/-- Part 1 of `regBlocks`. -/
def regBlocks1 : List Blk := [
  ⟨0x100F00, 0x0, 1, fun _ => [R.RST_CAUSE.PREV_CAUSE, R.RST_CAUSE.CAUSE, R.RST_CAUSE.PGOOD_LOW, R.RST_CAUSE.STAGE, R.RST_CAUSE.SECOND, R.RST_CAUSE.TSC_VALID]⟩,
  ⟨0x100F0C, 0x0, 1, fun _ => [R.START_STAT.FAILED_TOTAL, R.START_STAT.SLATE_REASON, R.START_STAT.SLATE, R.START_STAT.PENDING, R.START_STAT.FAILED_CONSEC]⟩,
  ⟨0xD0000, 0x0, 1, fun _ => [R.CLK_STAT.SPREAD_ACT, R.CLK_STAT.TS_FALLBACK, R.CLK_STAT.CKOUT_BUSY, R.CLK_STAT.CAN_BUSY, R.CLK_STAT.RC_TRIM_READY, R.CLK_STAT.CKREF_OK, R.CLK_STAT.LOCK_T, R.CLK_STAT.LOCK_S, R.CLK_STAT.LOCK_C, R.CLK_STAT.LOCK_A]⟩,
  ⟨0xD0004, 0x0, 1, fun _ => [R.CLK_CAUSE.SETTING_REFUSED, R.CLK_CAUSE.FORCE_REFUSED, R.CLK_CAUSE.LOCK_FILTER, R.CLK_CAUSE.REF_DEFERRED, R.CLK_CAUSE.MUX_HANG_CKOUT, R.CLK_CAUSE.MUX_HANG_CAN, R.CLK_CAUSE.PLLT_LOST, R.CLK_CAUSE.PLLS_LOST, R.CLK_CAUSE.PLLC_LOST_ALONE, R.CLK_CAUSE.PLLC_LOST_PARTNER, R.CLK_CAUSE.MON_FAILED]⟩,
  ⟨0xD0008, 0x0, 1, fun _ => [R.CLK_SPREAD.EN, R.CLK_SPREAD.MODE, R.CLK_SPREAD.DEPTH]⟩,
  ⟨0xD000C, 0x0, 1, fun _ => [R.CLK_DITHER.DITHER_T, R.CLK_DITHER.DITHER_S, R.CLK_DITHER.DITHER_C, R.CLK_DITHER.DITHER_A]⟩,
  ⟨0xD0010, 0x4, 4, fun n => [R.CLK_SEED.SEED n]⟩,
  ⟨0xD0020, 0x0, 1, fun _ => [R.CLK_MUX_CAN.CURRENT, R.CLK_MUX_CAN.BUSY, R.CLK_MUX_CAN.CONSUMER_IDLE, R.CLK_MUX_CAN.FORCE, R.CLK_MUX_CAN.SEL]⟩,
  ⟨0xD0024, 0x0, 1, fun _ => [R.CLK_CKOUT.EN, R.CLK_CKOUT.FORCE, R.CLK_CKOUT.SRC, R.CLK_CKOUT.DIV_EFF, R.CLK_CKOUT.DIV]⟩,
  ⟨0xD0028, 0x0, 1, fun _ => [R.CLK_PHASE_T.PENDING, R.CLK_PHASE_T.PHASE]⟩,
  ⟨0xD002C, 0x0, 1, fun _ => [R.CLK_PLLLK.QUAL_US, R.CLK_PLLLK.HI, R.CLK_PLLLK.LO]⟩,
  ⟨0xD0030, 0x0, 1, fun _ => [R.CLK_LOSSCNT.LOSS_T, R.CLK_LOSSCNT.LOSS_S, R.CLK_LOSSCNT.LOSS_C, R.CLK_LOSSCNT.HANGS]⟩,
  ⟨0xC0008, 0x0, 1, fun _ => [R.TS_STAT.QUAL_CNT, R.TS_STAT.EPOCH_MISMATCH, R.TS_STAT.ONE_DIRECTION, R.TS_STAT.SLEWING, R.TS_STAT.STATE]⟩,
  ⟨0xC000C, 0x0, 1, fun _ => [R.TS_CAUSE.OPSEC_TORN, R.TS_CAUSE.HOLDOVER_LIMIT, R.TS_CAUSE.RING_DELAY, R.TS_CAUSE.EPOCH, R.TS_CAUSE.GROUP_LOST, R.TS_CAUSE.ALIGN, R.TS_CAUSE.TOS_MISSING, R.TS_CAUSE.PPS_STRAY, R.TS_CAUSE.STEPPED, R.TS_CAUSE.REF_RANGE, R.TS_CAUSE.REF_JUMP, R.TS_CAUSE.REF_LOST]⟩,
  ⟨0x10000, 0x0, 1, fun _ => [R.LA_CAUSE.SPARE_EXHAUSTED, R.LA_CAUSE.SETTING_REFUSED]⟩,
  ⟨0x10040, 0x4, 16, fun n => [R.QUAD_CFG.MAP_MODE n, R.QUAD_CFG.MAP n, R.QUAD_CFG.SPARE_LOCK n, R.QUAD_CFG.SPARE_SEL n, R.QUAD_CFG.SPARE_BUSY n]⟩,
  ⟨0x10100, 0x40, 64, fun n => [R.LN_CTRL.EN n, R.LN_CTRL.TX_INV n, R.LN_CTRL.CNT_CLR n, R.LN_CTRL.RETRAIN n, R.LN_CTRL.RX_POL n]⟩,
  ⟨0x10104, 0x40, 64, fun n => [R.LN_STAT.STATE n, R.LN_STAT.FAIL_STAGE n, R.LN_STAT.RX_INV n, R.LN_STAT.SIGNAL n, R.LN_STAT.CDR_LOCK n, R.LN_STAT.ALIGNED n, R.LN_STAT.ON_SPARE n, R.LN_STAT.PORT n, R.LN_STAT.RX_PAD n, R.LN_STAT.ATTEMPT n]⟩,
  ⟨0x10108, 0x40, 64, fun n => [R.LN_CAUSE.RETRAINED n, R.LN_CAUSE.PRBS_LOSS n, R.LN_CAUSE.CODE_ERR n, R.LN_CAUSE.MAP_CONFLICT n, R.LN_CAUSE.LOST n, R.LN_CAUSE.ABSENT n]⟩,
  ⟨0x10110, 0x40, 64, fun n => [R.LN_COUNTS.LOSSES n, R.LN_COUNTS.FAILED_ATTEMPTS n]⟩,
  ⟨0x10114, 0x40, 64, fun n => [R.LN_TEST.PRBS_GEN n, R.LN_TEST.PRBS_CHK n, R.LN_TEST.PATTERN n, R.LN_TEST.LOOP n, R.LN_TEST.PRBS_LOCK n]⟩,
  ⟨0x10118, 0x40, 64, fun n => [R.LN_INJECT.INJ_ONE n, R.LN_INJECT.INJ_RATE n]⟩,
  ⟨0x20100, 0x40, 64, fun n => [R.LKN_CTRL.ID_POLICY n, R.LKN_CTRL.DESC_FETCH n, R.LKN_CTRL.CNT_CLR n]⟩,
  ⟨0x20104, 0x40, 64, fun n => [R.LKN_STAT.ADMIT n, R.LKN_STAT.ID_RESULT n, R.LKN_STAT.OWNER_TX n, R.LKN_STAT.OWNER_ACK n, R.LKN_STAT.OTHER_OWNER n, R.LKN_STAT.HOLD n, R.LKN_STAT.BYPASS_CLOSED n, R.LKN_STAT.FAULT n, R.LKN_STAT.ENABLED n, R.LKN_STAT.NO_OWNER n]⟩,
  ⟨0x20108, 0x40, 64, fun n => [R.LKN_CAUSE.PARAM_FAIL n, R.LKN_CAUSE.PORT_WRONG n, R.LKN_CAUSE.ID_CHANGED n, R.LKN_CAUSE.ID_FAIL n, R.LKN_CAUSE.DELAY_RANGE n, R.LKN_CAUSE.DELAY_SHIFT n, R.LKN_CAUSE.LVL_MISMATCH n, R.LKN_CAUSE.TLM_LOST n, R.LKN_CAUSE.EDGE_OVERFLOW n, R.LKN_CAUSE.HEAD_FAULT n]⟩,
  ⟨0x2010C, 0x40, 64, fun n => [R.LKN_DELAY.RTT n, R.LKN_DELAY.D n]⟩,
  ⟨0x20110, 0x40, 64, fun n => [R.LKN_COUNTS.BAD_UP n, R.LKN_COUNTS.SCARLET_RX n, R.LKN_COUNTS.CUT n]⟩,
  ⟨0x20114, 0x40, 64, fun n => [R.LKN_PARAM.ADDR n, R.LKN_PARAM.VALUE n, R.LKN_PARAM.STATUS n, R.LKN_PARAM.GO n, R.LKN_PARAM.WRITE n]⟩,
  ⟨0x60000, 0x0, 1, fun _ => [R.MOD_CTRL.MIN_COMMIT]⟩,
  ⟨0x60004, 0x0, 1, fun _ => [R.MOD_STAT.LAST_SHOOT_LEG, R.MOD_STAT.LAST_CLAMP_LEG]⟩,
  ⟨0x60008, 0x0, 1, fun _ => [R.MOD_CAUSE.TRIP_LATCHED 0, R.MOD_CAUSE.TRIP_LATCHED 1, R.MOD_CAUSE.TRIP_LATCHED 2, R.MOD_CAUSE.TRIP_LATCHED 3, R.MOD_CAUSE.TRIP_LATCHED 4, R.MOD_CAUSE.TRIP_LATCHED 5, R.MOD_CAUSE.TRIP_LATCHED 6, R.MOD_CAUSE.TRIP_LATCHED 7, R.MOD_CAUSE.TRIP_EVENT 0, R.MOD_CAUSE.TRIP_EVENT 1, R.MOD_CAUSE.TRIP_EVENT 2, R.MOD_CAUSE.TRIP_EVENT 3, R.MOD_CAUSE.TRIP_EVENT 4, R.MOD_CAUSE.TRIP_EVENT 5, R.MOD_CAUSE.TRIP_EVENT 6, R.MOD_CAUSE.TRIP_EVENT 7, R.MOD_CAUSE.TRIP_CLR_REFUSED, R.MOD_CAUSE.REFRESH_RANGE, R.MOD_CAUSE.PER_SHORT, R.MOD_CAUSE.SHOOT_REQ, R.MOD_CAUSE.CMP_CLAMP, R.MOD_CAUSE.SETTING_REFUSED]⟩,
  ⟨0x60010, 0x0, 1, fun _ => [R.MOD_TREF.TREF]⟩,
  ⟨0x60014, 0x0, 1, fun _ => [R.MOD_THOLD.THOLD]⟩,
  ⟨0x60040, 0x4, 16, fun n => [R.MOD_GRPREF.EVT n, R.MOD_GRPREF.CARRIER n]⟩,
  ⟨0x60100, 0x10, 8, fun n => [R.TRIP_CFG.EN n, R.TRIP_CFG.POL n, R.TRIP_CFG.GATES n, R.TRIP_CFG.SOFT n, R.TRIP_CFG.N n, R.TRIP_CFG.FILT n, R.TRIP_CFG.LATCH_EN n, R.TRIP_CFG.STRINGS n]⟩,
  ⟨0x60104, 0x10, 8, fun n => [R.TRIP_CTRL.CLR n, R.TRIP_CTRL.REARM n]⟩,
  ⟨0x60108, 0x10, 8, fun n => [R.TRIP_STAT.TRIPACT n, R.TRIP_STAT.LATCHED n, R.TRIP_STAT.CLR_PENDING n, R.TRIP_STAT.CNT n, R.TRIP_STAT.TOTAL n]⟩,
  ⟨0x61000, 0x20, 64, fun n => [R.CAR_CTRL.EN n, R.CAR_CTRL.RUNNING n, R.CAR_CTRL.COMMIT_SRC n, R.CAR_CTRL.GROUPED n, R.CAR_CTRL.GROUP n]⟩,
  ⟨0x61004, 0x20, 64, fun n => [R.CAR_PER.PER n]⟩,
  ⟨0x61008, 0x20, 64, fun n => [R.CAR_PHASE.PHASE n]⟩]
__________
- Exercise brief
There is a line with "n => [R.MOD_GRPREF.EVT" and a line with "n => [R.TRIP_CTRL.CLR" above. Copy exactly those two lines and all lines between them, with nothing else.

- Problem solution
  ⟨0x60040, 0x4, 16, fun n => [R.MOD_GRPREF.EVT n, R.MOD_GRPREF.CARRIER n]⟩,
  ⟨0x60100, 0x10, 8, fun n => [R.TRIP_CFG.EN n, R.TRIP_CFG.POL n, R.TRIP_CFG.GATES n, R.TRIP_CFG.SOFT n, R.TRIP_CFG.N n, R.TRIP_CFG.FILT n, R.TRIP_CFG.LATCH_EN n, R.TRIP_CFG.STRINGS n]⟩,
  ⟨0x60104, 0x10, 8, fun n => [R.TRIP_CTRL.CLR n, R.TRIP_CTRL.REARM n]⟩,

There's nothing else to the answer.